▸ Records:
-- ==== Sys2Proof/Machine/ModeOps.lean ====
section
/-! DEFINITION. The retained settings store, the fence record, the causes of REDUCED and PRESERVE, and the
changes of mode (R23 to R28, R53 to R58, R67 to R71, R462). -/

namespace Sys2Proof

/-! ## Engine units (R23) -/

/-- The number of a kind of engine unit. -/
def EngineKind.code : EngineKind → Nat
  | .scan => 0 | .compressor => 1 | .decompressor => 2 | .digest => 3 | .xts => 4 | .index => 5
/-- Units of a kind in a quadrant (R354, R388, R394, R417, R369). -/
def EngineKind.count : EngineKind → Nat
  | .scan => 8 | .compressor => 4 | .decompressor => 4 | .digest => 4 | .xts => 2 | .index => 1
/-- How many of a kind a quadrant may lose: half of it; of the XTS pipes one; the index pipeline, which
the partner quadrant replaces, is not counted (R23, R369, R417). -/
def EngineKind.limit : EngineKind → Nat
  | .scan => 4 | .compressor => 2 | .decompressor => 2 | .digest => 2 | .xts => 1 | .index => 1
def EngineKind.all : List EngineKind := [.scan, .compressor, .decompressor, .digest, .xts, .index]

end Sys2Proof

namespace Sys2Proof.Machine

/-! ## Rising lists of numbers -/

/-- The list with a number, still rising and without repeats. -/
def insNat (n : Nat) : List Nat → List Nat
  | [] => [n]
  | k :: ks => if n < k then n :: k :: ks else if n = k then k :: ks else k :: insNat n ks
def delNat (n : Nat) (l : List Nat) : List Nat := l.filter (· ≠ n)

/-! ## The retained settings store (R67, R68, R462) -/

/-- Keys of the system records in a copy; a page's record stands under its number. -/
def Sys.LEDGER : Nat := 2 ^ 20
def Sys.FENCE : Nat := 2 ^ 20 + 1
def Sys.SKIP : Nat := 2 ^ 20 + 2
def Sys.HOLD : Nat := 2 ^ 20 + 3
def Sys.PRESERVE : Nat := 2 ^ 20 + 4
def Sys.SHUTDOWN : Nat := 2 ^ 20 + 5
def Sys.FAIL : Nat := 2 ^ 20 + 6

/-- Bytes of a record in the log of a copy: its frame and its values. -/
def RecBody.bytes : RecBody → Nat
  | .page w => 16 + 8 * w.length
  | .ledger _ => 16 + 2048
  | .fence _ => 16 + 512
  | .restoreFail l => 16 + 4 * l.length
  | _ => 20

/-- The highest sequence number in either copy. -/
def ModeSt.topSeq (m : ModeSt) : Nat :=
  (m.copyA.recs ++ m.copyB.recs).foldl (fun n r => max n r.2.seq) 0
def StoreCopyS.seqOf (c : StoreCopyS) (key : Nat) : Nat := ((KV.get? c.recs key).map (·.seq)).getD 0
/-- A save can go to the copy. -/
def StoreCopyS.open_ (c : StoreCopyS) : Bool := c.headerOk && ! c.compacting
def StoreCopyS.save (c : StoreCopyS) (key : Nat) (r : StoreRec) : StoreCopyS :=
  { c with recs := KV.put c.recs key r, used := min (2 ^ 20) (c.used + r.body.bytes) }

/-- Compaction of one copy at a time begins in SERVICE when a copy is more than 75 % full. -/
def State.startCompaction (s : State) : State :=
  if s.mode.mode ≠ .service ∨ s.mode.copyA.compacting ∨ s.mode.copyB.compacting then s
  else if s.mode.copyA.headerOk ∧ 786432 < s.mode.copyA.used then
    s.modMode fun m => { m with copyA := { m.copyA with compacting := true } }
  else if s.mode.copyB.headerOk ∧ 786432 < s.mode.copyB.used then
    s.modMode fun m => { m with copyB := { m.copyB with compacting := true } }
  else s

/-- Save one record to the copy whose newest record of the kind has the lower sequence number. -/
def State.saveRec (s : State) (key major : Nat) (body : RecBody) : State :=
  let r : StoreRec := { seq := s.mode.topSeq + 1, major := major, body := body }
  let a := s.mode.copyA
  let b := s.mode.copyB
  let toA := a.open_ && (! b.open_ || decide (a.seqOf key ≤ b.seqOf key))
  let s :=
    if toA then s.modMode fun m => { m with copyA := m.copyA.save key r }
    else if b.open_ then s.modMode fun m => { m with copyB := m.copyB.save key r }
    else s
  s.startCompaction

/-- The newest record of a kind that a set of copies holds. -/
def newestRec (a b : Option StoreRec) : Option StoreRec :=
  match a, b with
  | some x, some y => if x.seq < y.seq then some y else some x
  | some x, none => some x
  | none, y => y

def State.saveLedger (s : State) : State := s.saveRec Sys.LEDGER 0 (.ledger s.mode.ledger)
def State.saveFence (s : State) : State := s.saveRec Sys.FENCE 0 (.fence s.fence)
def State.saveSkip (s : State) : State := s.saveRec Sys.SKIP 0 (.skipLatch s.mode.skipLatch)
def State.saveHold (s : State) : State := s.saveRec Sys.HOLD 0 (.startHold s.mode.startHold)
def State.savePreserve (s : State) : State := s.saveRec Sys.PRESERVE 0 (.preserveCause s.mode.preserveCause)
def State.saveShutdown (s : State) : State :=
  s.saveRec Sys.SHUTDOWN 0 (.shutdownStatus s.mode.shutLast s.mode.shutStep)
def State.saveFailList (s : State) : State := s.saveRec Sys.FAIL 0 (.restoreFail s.mode.restoreFail)

/-- PAGE_VER.MAJOR of a page (R32). -/
def State.pageMajor (s : State) (pg : Nat) : Nat := KV.getD 1 s.fw.majors (pageType pg)

/-- The fields of a page that are kept by a save: RW and RWS fields whose start is kept (R48). -/
def keptField (f : Field) : Bool := f.kept && (f.acc = .rw || f.acc = .rws)
/-- The kept bits of the word at an offset. -/
def RegMap.keptOnly (pt off w : Nat) : Nat :=
  (RegMap.at pt off).foldl (fun r f => if keptField f then setBits r f.hi f.lo (bitsOf w f.hi f.lo) else r) 0
/-- The word `old` with its kept bits taken from `w`. -/
def RegMap.keptMerge (pt off old w : Nat) : Nat :=
  (RegMap.at pt off).foldl (fun r f => if keptField f then setBits r f.hi f.lo (bitsOf w f.hi f.lo) else r) old
def RegMap.anyKept (pt off : Nat) : Bool := RegMap.any pt off keptField

/-- The words of a page that differ from their start, by offset. -/
def State.pageWords (s : State) (pg : Nat) : KV Nat :=
  (s.ctl.regs.filter fun e => e.1 / 4096 = pg).map fun e => (e.1 % 4096, e.2)
/-- The kept values of a page: the header's EVOUT and EV_MASK with those of its own map. -/
def State.keptWords (s : State) (pg : Nat) : KV Nat :=
  let pt := pageType pg
  (s.pageWords pg).filterMap fun e =>
    if e.1 = 0x0C ∨ e.1 = 0x24 then some e
    else if RegMap.anyKept pt e.1 then some (e.1, RegMap.keptOnly pt e.1 e.2) else none

/-- Write the kept values of a page to the store (R48): a new kept value takes the page off the restore-fail
list (R70). -/
def State.savePage (s : State) (pg : Nat) : State :=
  let s := s.saveRec pg (s.pageMajor pg) (.page (s.keptWords pg))
  let s := s.modPage pg fun p => { p with saveDue := none }
  if s.mode.restoreFail.contains pg then
    (s.modMode fun m => { m with restoreFail := m.restoreFail.filter (· ≠ pg) }).saveFailList
  else s

/-- A kept value changed: its save is due within 100 ms (R48). -/
def State.wantSave (s : State) (pg : Nat) : State :=
  s.modPage pg fun p => { p with saveDue := some (p.saveDue.getD (s.now + msec 100)) }

/-- The pages whose save is pending. -/
def State.pendingSaves (s : State) : List Nat :=
  s.ctl.pages.filterMap fun e => if e.2.saveDue.isSome then some e.1 else none
def State.saveAll (s : State) : State := s.pendingSaves.foldl (fun s pg => s.savePage pg) s

/-! ## Limits of the failures (R23, R24) -/

def coreFenced (f : FenceRec) (q c : Nat) : Bool :=
  f.quads.contains q || f.clusters.contains (4 * q + c / 16) || f.cores.contains (64 * q + c)
/-- Healthy tenant cores of the module. -/
def FenceRec.healthyCores (f : FenceRec) : Nat :=
  ((List.range 256).filter fun k => ! coreFenced f (k / 64) (k % 64)).length

def unitKey (q : Nat) (k : EngineKind) (u : Nat) : Nat := 64 * q + 8 * k.code + u
def FenceRec.unitFenced (f : FenceRec) (q : Nat) (k : EngineKind) (u : Nat) : Bool :=
  f.quads.contains q || f.units.contains (unitKey q k u)
/-- Fenced units of a kind in a quadrant. -/
def FenceRec.unitsLost (f : FenceRec) (q : Nat) (k : EngineKind) : Nat :=
  ((List.range k.count).filter fun u => f.units.contains (unitKey q k u)).length
/-- The units of a kind in service, ascending. -/
def FenceRec.unitsUp (f : FenceRec) (q : Nat) (k : EngineKind) : List Nat :=
  (List.range k.count).filter fun u => ! f.unitFenced q k u

/-- Cores of one cluster fenced. -/
def FenceRec.coresLost (f : FenceRec) (q c : Nat) : Nat :=
  ((List.range 16).filter fun k => f.cores.contains (64 * q + 16 * c + k)).length
def FenceRec.mediaLost (f : FenceRec) (q : Nat) : Nat :=
  ((List.range 8).filter fun k => f.mediaCores.contains (8 * q + k)).length

def FenceRec.coresPast (f : FenceRec) : Bool :=
  f.healthyCores < 240 || (List.range 16).any fun k => 16 ≤ f.coresLost (k / 4) (k % 4)
def FenceRec.mediaPast (f : FenceRec) : Bool := (List.range 4).any fun q => 4 < f.mediaLost q
def FenceRec.enginesPast (f : FenceRec) : Bool :=
  (List.range 4).any fun q => EngineKind.all.any fun k => k.limit < f.unitsLost q k

/-- A member of a band cannot be read: its block's die or lane is fenced, or it was found so; a member whose
rebuild committed has another block. -/
def State.memberLost (s : State) (b : Band) (m : Nat) : Bool :=
  let loc := b.members.getD m 0
  b.unreadable.contains m || s.fence.dies.contains (loc / 8192) || s.fence.lanes.contains (loc / 131072) || s.fence.quads.contains (loc / 2097152)
def State.lostMembers (s : State) (b : Band) : List Nat :=
  (List.range b.members.length).filter fun m => s.memberLost b m
/-- Bands with a number of unreadable members that satisfies `p`. -/
def State.anyBand (s : State) (p : Nat → Bool) : Bool :=
  s.media.bands.any fun e => p (s.lostMembers e.2).length

/-- REDUCED_CAUSE as the failures now stand (R23, R24); MP stays as set in this start. -/
def State.reducedNow (s : State) : Nat :=
  (s.anyBand fun n => 2 ≤ n).toNat + 2 * s.fence.coresPast.toNat + 4 * (! s.fence.clusters.isEmpty).toNat
    + 8 * s.fence.mediaPast.toNat + 16 * s.fence.enginesPast.toNat + 32 * (! s.fence.links.isEmpty).toNat
    + 64 * (s.mode.reducedCause / 64 % 2)

/-! ## Changes of mode (R54, R26, R77) -/

def Mode.sev : Mode → Sev
  | .reduced => .degraded | .preserve => .critical | _ => .info

/-- The mode changes: MODE_CHANGE, and event 0x0301 in the mode entered. -/
def State.enterMode (s : State) (m : Mode) : State :=
  if s.mode.mode = m then s
  else
    let s := s.modMode fun k => { k with prev := k.mode, mode := m }
    (s.setEv Pg.MODE 8).logEv Pg.MODE 0x0301 m.sev 0 [BitVec.ofNat 8 m.code]

/-- SERVICE and REDUCED follow REDUCED_CAUSE, except during an orderly shutdown (R56). -/
def State.followReduced (s : State) : State :=
  let s := s.modMode fun m => { m with reducedCause := s.reducedNow }
  if s.mode.shutdown.isSome then s
  else if s.mode.mode = .service ∧ s.mode.reducedCause ≠ 0 then s.enterMode .reduced
  else if s.mode.mode = .reduced ∧ s.mode.reducedCause = 0 then s.enterMode .service
  else s

/-- A PRESERVE cause: its kept bit is set and the module enters PRESERVE; in START, in an orderly shutdown and in
HOLD-UP it takes effect at DEC (R28, R56, R57). -/
def State.preserveFor (s : State) (bit : Nat) : State :=
  let s :=
    if s.mode.preserveCause.testBit bit then s
    else (s.modMode fun m => { m with preserveCause := m.preserveCause ||| 2 ^ bit }).savePreserve
  if s.mode.shutdown.isNone ∧ (s.mode.mode = .service ∨ s.mode.mode = .reduced) then s.enterMode .preserve
  else s

/-- A failure within or beyond its limit (R23, R26, R28): its entry with the severity of the mode it takes the
module to, and the mode followed. `pres`: the PRESERVE cause, where the limit passes to PRESERVE. -/
def State.failure (s : State) (pg code : Nat) (absorbed : Bool) (pres : Option Nat) (data : List Byte := []) : State :=
  let sev : Sev := match pres with
    | some _ => .critical
    | none => if absorbed then .absorbed else if s.inHoldup then .critical else .degraded
  let s := s.logEv pg code sev 0 data
  let s := match pres with
    | some bit => s.preserveFor (if s.inHoldup then 6 else bit)
    | none => if ! absorbed ∧ s.inHoldup then s.preserveFor 6 else s
  s.followReduced

/-! ## Engine units (R23, R369, R390, R417) -/

/-- The page that shows a kind of engine unit. -/
def engPage (q : Nat) : EngineKind → Nat
  | .scan => Pg.MAT q | .index => Pg.MAT q | .compressor => Pg.CMP q | .decompressor => Pg.CMP q | .digest => Pg.DIG q | .xts => Pg.XTS q

/-- Fence an engine unit and count it. -/
def State.fenceUnit (s : State) (q : Nat) (k : EngineKind) (u : Nat) : State :=
  if s.fence.unitFenced q k u then s
  else
    let s := (s.modFence fun f => { f with units := insNat (unitKey q k u) f.units }).saveFence
    let s := if k = .xts then s else s.setEv (engPage q k) 8
    let s := if k = .index then s.logEv (engPage q k) 0x0E05 .degraded else s
    s.failure (engPage q k) 0x0106 (decide (s.fence.unitsLost q k ≤ k.limit)) none [BitVec.ofNat 8 k.code, BitVec.ofNat 8 u]

/-! ## Ports (R23, R25, R57) -/

/-- A port has a sub-link up. -/
def State.portServes (s : State) (n : Nat) : Bool :=
  ! s.fence.ports.contains n && (List.range 4).any fun k => (KV.getD .down s.net.subs (4 * n + k)).up

/-! ## Energy of the store (R255, R258) -/

/-- Twice E(V) in picojoules: capacitance in µF, voltage in mV. -/
def energy2 (uf mv : Nat) : Nat := uf * (mv * mv - 18000 * 18000)
/-- E(V) in mJ, rounded down. -/
def energyMj (uf mv : Nat) : Nat := energy2 uf mv / 2000000000
/-- E(V_OP) below the flush minimum of 18 J. -/
def belowMinimum (uf : Nat) : Bool := energy2 uf 54000 < 18000 * 2000000000

end Sys2Proof.Machine
end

▸ Task statement: Only the lines from the beginning of the material above through the line with "def Sys.PRESERVE : Nat := 2 ^ 20 + 4" are wanted; extract them exactly.

▸ Answer space:
-- ==== Sys2Proof/Machine/ModeOps.lean ====
section
/-! DEFINITION. The retained settings store, the fence record, the causes of REDUCED and PRESERVE, and the
changes of mode (R23 to R28, R53 to R58, R67 to R71, R462). -/

namespace Sys2Proof

/-! ## Engine units (R23) -/

/-- The number of a kind of engine unit. -/
def EngineKind.code : EngineKind → Nat
  | .scan => 0 | .compressor => 1 | .decompressor => 2 | .digest => 3 | .xts => 4 | .index => 5
/-- Units of a kind in a quadrant (R354, R388, R394, R417, R369). -/
def EngineKind.count : EngineKind → Nat
  | .scan => 8 | .compressor => 4 | .decompressor => 4 | .digest => 4 | .xts => 2 | .index => 1
/-- How many of a kind a quadrant may lose: half of it; of the XTS pipes one; the index pipeline, which
the partner quadrant replaces, is not counted (R23, R369, R417). -/
def EngineKind.limit : EngineKind → Nat
  | .scan => 4 | .compressor => 2 | .decompressor => 2 | .digest => 2 | .xts => 1 | .index => 1
def EngineKind.all : List EngineKind := [.scan, .compressor, .decompressor, .digest, .xts, .index]

end Sys2Proof

namespace Sys2Proof.Machine

/-! ## Rising lists of numbers -/

/-- The list with a number, still rising and without repeats. -/
def insNat (n : Nat) : List Nat → List Nat
  | [] => [n]
  | k :: ks => if n < k then n :: k :: ks else if n = k then k :: ks else k :: insNat n ks
def delNat (n : Nat) (l : List Nat) : List Nat := l.filter (· ≠ n)

/-! ## The retained settings store (R67, R68, R462) -/

/-- Keys of the system records in a copy; a page's record stands under its number. -/
def Sys.LEDGER : Nat := 2 ^ 20
def Sys.FENCE : Nat := 2 ^ 20 + 1
def Sys.SKIP : Nat := 2 ^ 20 + 2
def Sys.HOLD : Nat := 2 ^ 20 + 3
def Sys.PRESERVE : Nat := 2 ^ 20 + 4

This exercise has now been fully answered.